Ihre Pläne waren bald gemacht. Der Meister blieb mit den Kindern und Frauen, den Alten und Kranken zurück. Einige Handwerker und viele geschickte Elben gesellten sich zu ihnen. Es wurden Bäume gefällt und Holz gesammelt, das man ihnen aus dem Nachtwald den Fluß herab zuschickte. Dann begannen sie, für den nahenden Winter Vorsorge zu treffen und zahlreiche Hütten am Ufer zu errichten. Auch planten sie unter der Leitung des Meisters eine neue Stadt, die noch schöner und großzügiger als die alte angelegt werden sollte – allerdings nicht am selben Platz.
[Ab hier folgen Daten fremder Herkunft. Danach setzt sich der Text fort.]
-- ==== Sys2Proof/WellFormed.lean ====
section
/-! DEFINITION. Well-formedness. A command carries no field (30_encoding.md R71), so every command is well formed; a host
transaction is checked for the one bound its types do not carry, the cap of the buffer it loads (20_memory.md R55). -/

namespace Sys2Proof

/-- Every command is well formed: there is no field that could be out of range (30_encoding.md R70, R71). -/
def Instr.wellFormed : Instr → Bool
  | .nop | .clrf | .srst | .hdrEnc | .hdrDec | .cipher
  | .asEnc | .asDec | .arEnc | .arDec | .acEnc | .acDec
  | .zqEnc | .zrDec | .pktAsm | .pktDis | .bodyDec => true

/-- `BufLoad` with more bytes than the cap "is not a transaction of the interface" (20_memory.md R55, 10_state.md R28). The
other transactions are bounded by their types (R52). -/
def Machine.HostTxn.wellFormed : Machine.HostTxn → Bool
  | .bufLoad b bytes => decide (bytes.length ≤ b.cap)
  | .regWrite _ _ | .regRead _ | .lenRead _ | .bufRead _ | .bufReadByte _ _ | .hardReset => true

end Sys2Proof
end

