-- ==== Sys2Proof/Laws/State.lean ====
section
/-! SUPPORT. One lemma per field per update of the state, each true by rfl, so that no later proof unfolds a record update. -/

namespace Sys2Proof.Machine


/-! ### `State.complete` -/

@[simp] theorem State.complete_params (s : State) :
    (s.complete).params = s.params := rfl
@[simp] theorem State.complete_pending (s : State) :
    (s.complete).pending = s.pending := rfl
@[simp] theorem State.complete_answer (s : State) :
    (s.complete).answer = s.answer := rfl
@[simp] theorem State.complete_status (s : State) :
    (s.complete).regs.status = statusWord 0 (statusFlt s.regs.status) := rfl
@[simp] theorem State.complete_errA (s : State) :
    (s.complete).regs.errA = 0 := rfl
@[simp] theorem State.complete_errB (s : State) :
    (s.complete).regs.errB = 0 := rfl
@[simp] theorem State.complete_errF (s : State) :
    (s.complete).regs.errF = 0 := rfl
@[simp] theorem State.complete_hMajor (s : State) :
    (s.complete).regs.hMajor = s.regs.hMajor := rfl
@[simp] theorem State.complete_hMinor (s : State) :
    (s.complete).regs.hMinor = s.regs.hMinor := rfl
@[simp] theorem State.complete_hType (s : State) :
    (s.complete).regs.hType = s.regs.hType := rfl
@[simp] theorem State.complete_hSeq (s : State) :
    (s.complete).regs.hSeq = s.regs.hSeq := rfl
@[simp] theorem State.complete_hFlags (s : State) :
    (s.complete).regs.hFlags = s.regs.hFlags := rfl
@[simp] theorem State.complete_hSid (s : State) :
    (s.complete).regs.hSid = s.regs.hSid := rfl
@[simp] theorem State.complete_hLen (s : State) :
    (s.complete).regs.hLen = s.regs.hLen := rfl
@[simp] theorem State.complete_secretPresent (s : State) :
    (s.complete).regs.secretPresent = s.regs.secretPresent := rfl
@[simp] theorem State.complete_asAction (s : State) :
    (s.complete).regs.asAction = s.regs.asAction := rfl
@[simp] theorem State.complete_privLvl (s : State) :
    (s.complete).regs.privLvl = s.regs.privLvl := rfl
@[simp] theorem State.complete_authenType (s : State) :
    (s.complete).regs.authenType = s.regs.authenType := rfl
@[simp] theorem State.complete_authenSvc (s : State) :
    (s.complete).regs.authenSvc = s.regs.authenSvc := rfl
@[simp] theorem State.complete_arStatus (s : State) :
    (s.complete).regs.arStatus = s.regs.arStatus := rfl
@[simp] theorem State.complete_arFlags (s : State) :
    (s.complete).regs.arFlags = s.regs.arFlags := rfl
@[simp] theorem State.complete_acFlags (s : State) :
    (s.complete).regs.acFlags = s.regs.acFlags := rfl
@[simp] theorem State.complete_zqMethod (s : State) :
    (s.complete).regs.zqMethod = s.regs.zqMethod := rfl
@[simp] theorem State.complete_zrStatus (s : State) :
    (s.complete).regs.zrStatus = s.regs.zrStatus := rfl
@[simp] theorem State.complete_argCnt (s : State) :
    (s.complete).regs.argCnt = s.regs.argCnt := rfl
@[simp] theorem State.complete_mem (s : State) :
    (s.complete).mem = s.mem := rfl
Sie verlegten sie weiter nordwärts, höher das Ufer hinauf, denn sie hatten für alle Zeiten Furcht vor dem Wasser, in dem der tote Drache lag. Nie wieder würde er zu seinem goldenen Schlaflager zurückkehren. Kalt wie Stein lag er auf dem Grund der Untiefe ausgestreckt. Dort konnte man noch viele Jahre lang bei ruhigem Wetter seine gewaltigen Knochen zwischen den zerstörten Pfählen der alten Stadt sehen.
Aber nur wenige wagten es, den verfluchten Ort zu überqueren, und keiner versuchte je, in das zitternde Wasser hinabzutauchen und die kostbaren Juwelen zu bergen, die von seinem verrottenden Panzer herabfielen.
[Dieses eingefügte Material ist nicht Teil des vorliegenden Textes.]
-- ==== Sys2Proof/Laws/Cipher.lean ====
section
/-! SUPPORT. The hash and the keystream: lengths, the pad at each place, the prefix law, and that XOR undoes itself. -/

namespace Sys2Proof.Machine

@[simp] theorem le32_length (w : Word) : (le32 w).length = 4 := rfl

@[simp] theorem md5Output_length (x : Md5State) : (md5Output x).length = 16 := rfl

@[simp] theorem md5_length (m : Bytes) : (md5 m).length = 16 := rfl

theorem md5Pad_length (m : Bytes) : (md5Pad m).length % 64 = 0 := by
  simp [md5Pad, md5ZeroCount, le64]; omega

/-- Cutting a whole number of blocks loses nothing. -/
theorem md5Blocks_flatten (n : Nat) (bs : Bytes) (h : bs.length = 64 * n) :
    (md5Blocks n bs).flatten = bs ∧ ∀ b ∈ md5Blocks n bs, b.length = 64 := by
  induction n generalizing bs with
  | zero => simp [md5Blocks, List.eq_nil_of_length_eq_zero (by simpa using h)]
  | succ n ih =>
    obtain ⟨h1, h2⟩ := ih (bs.drop 64) (by simp; omega)
    refine ⟨by simp [md5Blocks, h1], ?_⟩
    simp only [md5Blocks, List.mem_cons]
    rintro b (rfl | hb)
    · simp; omega
    · exact h2 b hb

theorem padChain_length (m : Nat) {pad : Bytes} (h : pad.length = 16) : (padChain m pad).length = 16 * m := by
  induction m generalizing pad with
  | zero => rfl
  | succ m ih => simp [padChain, ih (pad := hash pad) (md5_length pad), h]; omega

/-- Byte `i` of a chain of pads lies in pad `i / 16`. -/
theorem padChain_getD (m : Nat) (pad : Bytes) (h : pad.length = 16) (i : Nat) (hi : i < 16 * m) :
    (padChain m pad).getD i 0 = (md5^[i / 16] pad).getD (i % 16) 0 := by
  induction m generalizing pad i with
  | zero => omega
  | succ m ih =>
    by_cases hlt : i < 16
    · rw [padChain, List.getD_append _ _ _ _ (by omega), Nat.div_eq_of_lt hlt, Nat.mod_eq_of_lt hlt]; rfl
    · obtain ⟨j, rfl⟩ : ∃ j, i = j + 16 := ⟨i - 16, by omega⟩
      rw [padChain, List.getD_append_right _ _ _ _ (by omega), h, Nat.add_sub_cancel,
        ih (hash pad) (md5_length pad) j (by omega), Nat.add_div_right _ (by omega), Nat.add_mod_right,
        Function.iterate_succ_apply]
      rfl

@[simp] theorem keystream_length (sid : Word) (secret : Bytes) (vb seq : Byte) (n : Nat) :
    (keystream sid secret vb seq n).length = n := by
  simp [keystream, padChain_length _ (md5_length _), hash]; omega

theorem cipherSeed_eq (sid : Word) (secret : Bytes) (vb seq : Byte) :
    cipherSeed sid secret vb seq = wire32 sid.toNat ++ secret ++ [vb, seq] := by
  simp [cipherSeed, be32_eq_wire32]

theorem keystream_getD (sid : Word) (secret : Bytes) (vb seq : Byte) (n i : Nat) (h : i < n) :
    (keystream sid secret vb seq n).getD i 0 = (padOf sid secret vb seq (i / 16)).getD (i % 16) 0 := by
  rw [keystream, List.getD_eq_getElem?_getD, List.getElem?_take_of_lt h, ← List.getD_eq_getElem?_getD,
    padChain_getD _ (hash _) (md5_length _) i (by omega), padOf, ← cipherSeed_eq]
  rfl

@[simp] theorem xorBytes_length (b k : Bytes) : (xorBytes b k).length = min b.length k.length := by
  simp [xorBytes]

theorem xorBytes_getD {b k : Bytes} {i : Nat} (hb : i < b.length) (hk : i < k.length) :
    (xorBytes b k).getD i 0 = b.getD i 0 ^^^ k.getD i 0 := by
  simp [xorBytes, List.getD_eq_getElem?_getD, List.getElem?_zipWith, List.getElem?_eq_getElem hb,
    List.getElem?_eq_getElem hk]

/-- `(x ^ k) ^ k = x`, bytewise. -/
theorem xorBytes_twice (b k : Bytes) (h : b.length ≤ k.length) : xorBytes (xorBytes b k) k = b := by
  induction b generalizing k with
  | nil => simp [xorBytes]
  | cons x b ih =>
    cases k with
    | nil => simp at h
    | cons y k =>
      have := ih k (by simpa using h)
      simp only [xorBytes, List.zipWith_cons_cons] at this ⊢
      rw [this, BitVec.xor_assoc, BitVec.xor_self, BitVec.xor_zero]

theorem flagUnencrypted_iff {f : Byte} : flagUnencrypted f = true ↔ f &&& 0x01 ≠ 0 := by
  simp [flagUnencrypted]

@[simp] theorem cipherBody_length (h : Header) (secret body : Bytes) :
    (cipherBody h secret body).length = body.length := by
  unfold cipherBody; split <;> simp

/-- The cipher undoes itself (41_body_cipher.md R116). -/
theorem cipherBody_twice (h : Header) (secret body : Bytes) :
    cipherBody h secret (cipherBody h secret body) = body := by
  unfold cipherBody
  split
  · rfl
  · simp only [xorBytes_length, keystream_length, Nat.min_self]
    exact xorBytes_twice _ _ (by simp)

/-- The cipher reads neither the type nor the length of the header, and of the flags only bit 0 (41_body_cipher.md R117). -/
theorem cipherBody_congr {h h' : Header} (secret body : Bytes) (hs : h.sid = h'.sid) (hM : h.major = h'.major)
    (hm : h.minor = h'.minor) (hq : h.seq = h'.seq) (hf : h.flags = h'.flags) :
    cipherBody h secret body = cipherBody h' secret body := by
  simp [cipherBody, hs, hM, hm, hq, hf]

theorem cipherBody_ciphered (h : Header) (secret body : Bytes) : Ciphered h secret body (cipherBody h secret body) := by
  refine ⟨cipherBody_length h secret body, fun hf => ?_, fun hf i hi => ?_⟩
  · rw [cipherBody, if_pos (flagUnencrypted_iff.2 hf)]
  · have hk : i < (keystream h.sid secret (versionByte h.major h.minor) h.seq body.length).length := by simpa using hi
    rw [cipherBody, if_neg (fun h => flagUnencrypted_iff.1 h hf), xorBytes_getD hi hk, keystream_getD _ _ _ _ _ _ hi, versionByte_eq]

end Sys2Proof.Machine
end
Alle waffenfähigen Männer aber und der größte Teil der Mannschaft des Elbenkönigs machten sich zum Aufbruch bereit, nach Norden zum Einsamen Berg. So durchschritt am elften Tage nach dem Fall der Stadt die Vorhut das Felsentor am Ende des Sees und erreichte die vom Drachen verwüsteten Länder.
15
Die Wolken sammeln sich
Und nun wollen wir zu Bilbo und den Zwergen zurückkehren. Die ganze Nacht hindurch wachte einer von ihnen, aber als der Morgen kam, hatte keiner Anzeichen einer Gefahr gehört oder gesehen.
Immer dichter jedoch sammelten sich die Vogelschwärme. Ihre Scharen kamen von Süden geflogen.
Und unaufhörlich schrien und klagten die Krähen, die den Berg nie verlassen hatten.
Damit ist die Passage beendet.